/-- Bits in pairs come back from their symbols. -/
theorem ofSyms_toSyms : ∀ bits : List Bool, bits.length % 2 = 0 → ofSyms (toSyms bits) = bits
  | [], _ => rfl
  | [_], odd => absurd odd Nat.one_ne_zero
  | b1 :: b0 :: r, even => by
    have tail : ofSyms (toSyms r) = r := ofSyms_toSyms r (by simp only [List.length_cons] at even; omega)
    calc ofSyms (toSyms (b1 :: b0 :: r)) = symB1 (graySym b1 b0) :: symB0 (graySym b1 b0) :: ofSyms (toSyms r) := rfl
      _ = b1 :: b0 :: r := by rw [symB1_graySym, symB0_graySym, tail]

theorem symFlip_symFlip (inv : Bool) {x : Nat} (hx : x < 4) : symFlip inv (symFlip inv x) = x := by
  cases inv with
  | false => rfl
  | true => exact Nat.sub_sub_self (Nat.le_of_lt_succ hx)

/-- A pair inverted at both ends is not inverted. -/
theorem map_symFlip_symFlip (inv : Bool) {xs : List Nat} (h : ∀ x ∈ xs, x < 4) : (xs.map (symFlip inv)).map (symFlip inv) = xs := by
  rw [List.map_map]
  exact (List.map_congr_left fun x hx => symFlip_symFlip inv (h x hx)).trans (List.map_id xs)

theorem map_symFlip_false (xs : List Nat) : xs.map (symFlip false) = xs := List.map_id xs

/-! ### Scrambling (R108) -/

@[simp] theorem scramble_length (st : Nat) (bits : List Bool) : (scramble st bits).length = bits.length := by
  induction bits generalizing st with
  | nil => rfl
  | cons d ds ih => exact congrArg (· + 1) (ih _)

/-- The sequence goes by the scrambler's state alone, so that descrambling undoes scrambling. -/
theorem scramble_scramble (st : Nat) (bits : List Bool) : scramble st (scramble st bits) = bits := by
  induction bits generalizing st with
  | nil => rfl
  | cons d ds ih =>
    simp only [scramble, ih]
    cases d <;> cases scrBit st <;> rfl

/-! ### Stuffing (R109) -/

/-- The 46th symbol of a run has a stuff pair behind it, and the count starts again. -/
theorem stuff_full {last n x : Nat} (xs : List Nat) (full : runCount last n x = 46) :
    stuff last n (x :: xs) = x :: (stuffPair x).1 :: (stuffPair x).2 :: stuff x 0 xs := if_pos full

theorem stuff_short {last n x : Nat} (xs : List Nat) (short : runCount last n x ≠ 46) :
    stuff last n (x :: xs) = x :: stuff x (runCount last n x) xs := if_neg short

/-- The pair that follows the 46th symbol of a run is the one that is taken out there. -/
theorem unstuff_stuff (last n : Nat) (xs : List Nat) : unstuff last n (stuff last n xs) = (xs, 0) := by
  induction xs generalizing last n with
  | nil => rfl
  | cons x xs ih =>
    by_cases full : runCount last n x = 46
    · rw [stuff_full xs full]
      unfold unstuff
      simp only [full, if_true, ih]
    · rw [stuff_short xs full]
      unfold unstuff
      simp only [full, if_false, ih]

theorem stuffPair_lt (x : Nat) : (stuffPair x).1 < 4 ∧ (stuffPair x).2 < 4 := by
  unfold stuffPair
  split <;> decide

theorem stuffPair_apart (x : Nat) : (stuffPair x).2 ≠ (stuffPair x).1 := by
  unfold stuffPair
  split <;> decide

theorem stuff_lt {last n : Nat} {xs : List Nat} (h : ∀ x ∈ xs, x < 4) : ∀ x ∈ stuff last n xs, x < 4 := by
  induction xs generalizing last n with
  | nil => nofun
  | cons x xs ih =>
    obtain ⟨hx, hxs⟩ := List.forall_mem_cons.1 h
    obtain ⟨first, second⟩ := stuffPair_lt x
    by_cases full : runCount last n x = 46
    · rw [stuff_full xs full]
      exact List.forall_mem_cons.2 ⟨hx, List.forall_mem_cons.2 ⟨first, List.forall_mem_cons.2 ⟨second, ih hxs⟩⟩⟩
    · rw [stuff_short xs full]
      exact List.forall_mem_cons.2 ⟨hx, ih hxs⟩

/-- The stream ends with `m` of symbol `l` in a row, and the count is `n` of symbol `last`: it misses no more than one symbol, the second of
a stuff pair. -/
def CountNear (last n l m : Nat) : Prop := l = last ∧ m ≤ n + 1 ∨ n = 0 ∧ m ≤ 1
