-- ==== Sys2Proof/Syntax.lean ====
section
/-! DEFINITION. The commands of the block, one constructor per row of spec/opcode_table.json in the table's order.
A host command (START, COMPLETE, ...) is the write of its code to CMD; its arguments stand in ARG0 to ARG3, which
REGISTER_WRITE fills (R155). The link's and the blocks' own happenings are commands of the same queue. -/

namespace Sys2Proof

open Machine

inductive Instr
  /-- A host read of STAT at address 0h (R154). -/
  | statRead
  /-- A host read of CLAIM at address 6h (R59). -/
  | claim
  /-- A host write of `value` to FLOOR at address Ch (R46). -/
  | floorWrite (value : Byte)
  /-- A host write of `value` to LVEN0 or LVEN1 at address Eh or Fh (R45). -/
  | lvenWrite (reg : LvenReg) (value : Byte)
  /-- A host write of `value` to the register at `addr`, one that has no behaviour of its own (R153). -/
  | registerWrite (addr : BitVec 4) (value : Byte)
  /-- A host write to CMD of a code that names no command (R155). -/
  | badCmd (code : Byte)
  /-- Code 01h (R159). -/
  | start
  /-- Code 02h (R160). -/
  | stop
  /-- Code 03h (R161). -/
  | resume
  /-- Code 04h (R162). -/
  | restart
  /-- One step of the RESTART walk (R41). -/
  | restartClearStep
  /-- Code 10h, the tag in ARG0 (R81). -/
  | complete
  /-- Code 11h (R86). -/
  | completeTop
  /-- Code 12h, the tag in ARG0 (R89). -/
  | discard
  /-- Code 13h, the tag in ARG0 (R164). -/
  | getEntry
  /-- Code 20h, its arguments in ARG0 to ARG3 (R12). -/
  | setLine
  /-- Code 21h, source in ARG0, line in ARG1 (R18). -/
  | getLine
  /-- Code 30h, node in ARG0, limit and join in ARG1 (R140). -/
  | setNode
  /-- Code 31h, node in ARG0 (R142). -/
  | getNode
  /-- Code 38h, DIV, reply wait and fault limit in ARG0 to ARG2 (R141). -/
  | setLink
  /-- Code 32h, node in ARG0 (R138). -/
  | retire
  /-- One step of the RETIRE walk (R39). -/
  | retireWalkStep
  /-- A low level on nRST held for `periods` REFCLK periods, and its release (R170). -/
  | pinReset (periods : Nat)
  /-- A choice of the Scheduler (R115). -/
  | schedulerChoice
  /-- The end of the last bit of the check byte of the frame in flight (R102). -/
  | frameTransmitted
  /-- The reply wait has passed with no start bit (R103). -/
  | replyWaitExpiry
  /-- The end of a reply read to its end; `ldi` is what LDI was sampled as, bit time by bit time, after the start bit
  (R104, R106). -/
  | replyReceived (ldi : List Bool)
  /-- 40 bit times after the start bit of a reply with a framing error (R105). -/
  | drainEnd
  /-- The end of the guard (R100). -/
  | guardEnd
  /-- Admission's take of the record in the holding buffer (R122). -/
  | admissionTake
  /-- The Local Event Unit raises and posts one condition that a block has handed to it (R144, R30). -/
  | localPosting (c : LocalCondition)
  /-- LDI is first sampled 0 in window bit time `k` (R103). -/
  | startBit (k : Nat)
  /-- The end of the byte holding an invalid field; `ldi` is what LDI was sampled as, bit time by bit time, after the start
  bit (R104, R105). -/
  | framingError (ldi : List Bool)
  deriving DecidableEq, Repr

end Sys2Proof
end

==

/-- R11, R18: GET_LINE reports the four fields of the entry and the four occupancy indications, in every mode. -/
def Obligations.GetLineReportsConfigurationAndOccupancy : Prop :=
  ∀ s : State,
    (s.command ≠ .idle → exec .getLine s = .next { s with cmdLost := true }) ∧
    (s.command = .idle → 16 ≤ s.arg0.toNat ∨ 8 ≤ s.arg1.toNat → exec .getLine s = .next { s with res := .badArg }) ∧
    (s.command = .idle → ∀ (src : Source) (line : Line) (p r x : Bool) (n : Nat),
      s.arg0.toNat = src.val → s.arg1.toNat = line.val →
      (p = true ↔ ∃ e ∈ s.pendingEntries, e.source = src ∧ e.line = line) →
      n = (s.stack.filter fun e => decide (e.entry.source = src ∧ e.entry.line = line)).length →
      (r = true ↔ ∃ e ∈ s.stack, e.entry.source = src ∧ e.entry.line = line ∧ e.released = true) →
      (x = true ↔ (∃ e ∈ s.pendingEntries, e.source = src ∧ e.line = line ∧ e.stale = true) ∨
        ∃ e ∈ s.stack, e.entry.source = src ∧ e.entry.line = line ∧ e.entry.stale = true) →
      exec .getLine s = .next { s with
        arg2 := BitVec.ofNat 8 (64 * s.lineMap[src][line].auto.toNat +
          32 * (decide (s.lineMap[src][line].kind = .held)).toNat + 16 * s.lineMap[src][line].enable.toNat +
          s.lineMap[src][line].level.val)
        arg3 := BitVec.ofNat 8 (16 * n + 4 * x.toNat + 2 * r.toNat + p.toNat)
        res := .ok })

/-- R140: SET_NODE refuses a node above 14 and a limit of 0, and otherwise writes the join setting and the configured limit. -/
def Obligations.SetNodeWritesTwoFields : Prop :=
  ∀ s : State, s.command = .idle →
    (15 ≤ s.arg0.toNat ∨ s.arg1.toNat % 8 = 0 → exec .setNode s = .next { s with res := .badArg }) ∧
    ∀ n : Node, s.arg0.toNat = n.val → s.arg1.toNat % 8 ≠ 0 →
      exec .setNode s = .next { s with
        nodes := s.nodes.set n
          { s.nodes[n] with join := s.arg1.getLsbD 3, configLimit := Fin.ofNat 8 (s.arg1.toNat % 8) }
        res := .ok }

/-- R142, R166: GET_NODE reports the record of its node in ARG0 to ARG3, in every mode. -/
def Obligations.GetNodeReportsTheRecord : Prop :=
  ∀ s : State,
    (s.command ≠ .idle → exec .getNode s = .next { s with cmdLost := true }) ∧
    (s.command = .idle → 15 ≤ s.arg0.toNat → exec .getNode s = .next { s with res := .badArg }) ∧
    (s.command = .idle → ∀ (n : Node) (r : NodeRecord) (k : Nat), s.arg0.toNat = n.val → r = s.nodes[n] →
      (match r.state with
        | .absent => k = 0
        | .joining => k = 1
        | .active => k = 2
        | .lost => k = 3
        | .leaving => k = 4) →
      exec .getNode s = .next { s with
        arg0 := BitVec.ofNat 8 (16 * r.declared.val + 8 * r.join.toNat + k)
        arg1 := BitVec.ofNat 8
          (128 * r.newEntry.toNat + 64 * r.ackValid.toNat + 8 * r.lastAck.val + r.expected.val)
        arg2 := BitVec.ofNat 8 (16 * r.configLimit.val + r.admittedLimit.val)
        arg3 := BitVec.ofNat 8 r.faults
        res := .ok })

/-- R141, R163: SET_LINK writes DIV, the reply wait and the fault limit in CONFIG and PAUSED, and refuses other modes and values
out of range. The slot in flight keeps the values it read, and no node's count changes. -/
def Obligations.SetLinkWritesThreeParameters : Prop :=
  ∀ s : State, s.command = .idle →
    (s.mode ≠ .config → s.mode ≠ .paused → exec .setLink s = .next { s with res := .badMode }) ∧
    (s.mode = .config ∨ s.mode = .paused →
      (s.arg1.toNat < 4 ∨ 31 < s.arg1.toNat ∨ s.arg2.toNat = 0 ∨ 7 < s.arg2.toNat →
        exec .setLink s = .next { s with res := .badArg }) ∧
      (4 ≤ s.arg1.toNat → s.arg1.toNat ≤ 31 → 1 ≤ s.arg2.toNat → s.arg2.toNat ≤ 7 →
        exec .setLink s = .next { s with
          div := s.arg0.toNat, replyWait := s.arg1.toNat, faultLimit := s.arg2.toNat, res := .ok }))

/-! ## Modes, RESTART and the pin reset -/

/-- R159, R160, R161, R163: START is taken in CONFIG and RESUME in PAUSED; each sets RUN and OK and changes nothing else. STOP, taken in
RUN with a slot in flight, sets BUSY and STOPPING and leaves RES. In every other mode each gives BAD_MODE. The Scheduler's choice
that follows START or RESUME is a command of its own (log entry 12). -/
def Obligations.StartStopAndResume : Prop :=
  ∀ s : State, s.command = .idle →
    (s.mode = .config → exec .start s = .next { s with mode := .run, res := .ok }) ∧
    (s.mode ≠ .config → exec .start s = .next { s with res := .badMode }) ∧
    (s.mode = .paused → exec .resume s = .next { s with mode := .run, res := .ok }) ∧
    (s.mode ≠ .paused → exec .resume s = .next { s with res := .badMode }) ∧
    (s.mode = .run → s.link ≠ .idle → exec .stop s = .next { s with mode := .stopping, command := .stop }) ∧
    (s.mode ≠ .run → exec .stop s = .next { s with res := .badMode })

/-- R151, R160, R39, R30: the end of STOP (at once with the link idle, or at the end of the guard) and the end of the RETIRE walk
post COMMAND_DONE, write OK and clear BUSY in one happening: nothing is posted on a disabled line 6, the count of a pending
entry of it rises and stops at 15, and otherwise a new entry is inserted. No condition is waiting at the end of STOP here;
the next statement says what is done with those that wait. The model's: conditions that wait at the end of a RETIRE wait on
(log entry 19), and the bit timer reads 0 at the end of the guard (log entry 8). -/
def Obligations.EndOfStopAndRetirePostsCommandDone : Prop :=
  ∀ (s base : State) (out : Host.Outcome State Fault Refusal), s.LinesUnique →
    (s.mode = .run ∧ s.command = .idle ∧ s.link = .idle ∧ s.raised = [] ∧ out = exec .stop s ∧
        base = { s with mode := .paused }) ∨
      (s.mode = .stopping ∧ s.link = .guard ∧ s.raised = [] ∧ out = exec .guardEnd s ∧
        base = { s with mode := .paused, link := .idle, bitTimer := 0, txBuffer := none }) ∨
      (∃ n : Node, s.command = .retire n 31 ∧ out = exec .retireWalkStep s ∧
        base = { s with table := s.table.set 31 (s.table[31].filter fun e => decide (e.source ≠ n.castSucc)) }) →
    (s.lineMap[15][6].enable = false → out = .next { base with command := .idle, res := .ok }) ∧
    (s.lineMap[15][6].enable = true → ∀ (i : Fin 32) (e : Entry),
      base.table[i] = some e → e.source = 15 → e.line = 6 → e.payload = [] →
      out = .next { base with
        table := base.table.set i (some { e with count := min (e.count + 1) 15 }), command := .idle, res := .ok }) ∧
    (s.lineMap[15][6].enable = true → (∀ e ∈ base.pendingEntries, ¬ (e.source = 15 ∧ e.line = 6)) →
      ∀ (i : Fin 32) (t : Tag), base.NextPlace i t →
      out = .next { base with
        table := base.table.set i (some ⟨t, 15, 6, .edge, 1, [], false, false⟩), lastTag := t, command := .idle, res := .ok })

- Activity -
Of all the entries above, output exactly the lines between the one holding "their symbols. -/" and the one holding "Scrambling (R108) -/", inclusive.

- Response box -
/-- Bits in pairs come back from their symbols. -/
theorem ofSyms_toSyms : ∀ bits : List Bool, bits.length % 2 = 0 → ofSyms (toSyms bits) = bits
  | [], _ => rfl
  | [_], odd => absurd odd Nat.one_ne_zero
  | b1 :: b0 :: r, even => by
    have tail : ofSyms (toSyms r) = r := ofSyms_toSyms r (by simp only [List.length_cons] at even; omega)
    calc ofSyms (toSyms (b1 :: b0 :: r)) = symB1 (graySym b1 b0) :: symB0 (graySym b1 b0) :: ofSyms (toSyms r) := rfl
      _ = b1 :: b0 :: r := by rw [symB1_graySym, symB0_graySym, tail]

theorem symFlip_symFlip (inv : Bool) {x : Nat} (hx : x < 4) : symFlip inv (symFlip inv x) = x := by
  cases inv with
  | false => rfl
  | true => exact Nat.sub_sub_self (Nat.le_of_lt_succ hx)

/-- A pair inverted at both ends is not inverted. -/
theorem map_symFlip_symFlip (inv : Bool) {xs : List Nat} (h : ∀ x ∈ xs, x < 4) : (xs.map (symFlip inv)).map (symFlip inv) = xs := by
  rw [List.map_map]
  exact (List.map_congr_left fun x hx => symFlip_symFlip inv (h x hx)).trans (List.map_id xs)

theorem map_symFlip_false (xs : List Nat) : xs.map (symFlip false) = xs := List.map_id xs

/-! ### Scrambling (R108) -/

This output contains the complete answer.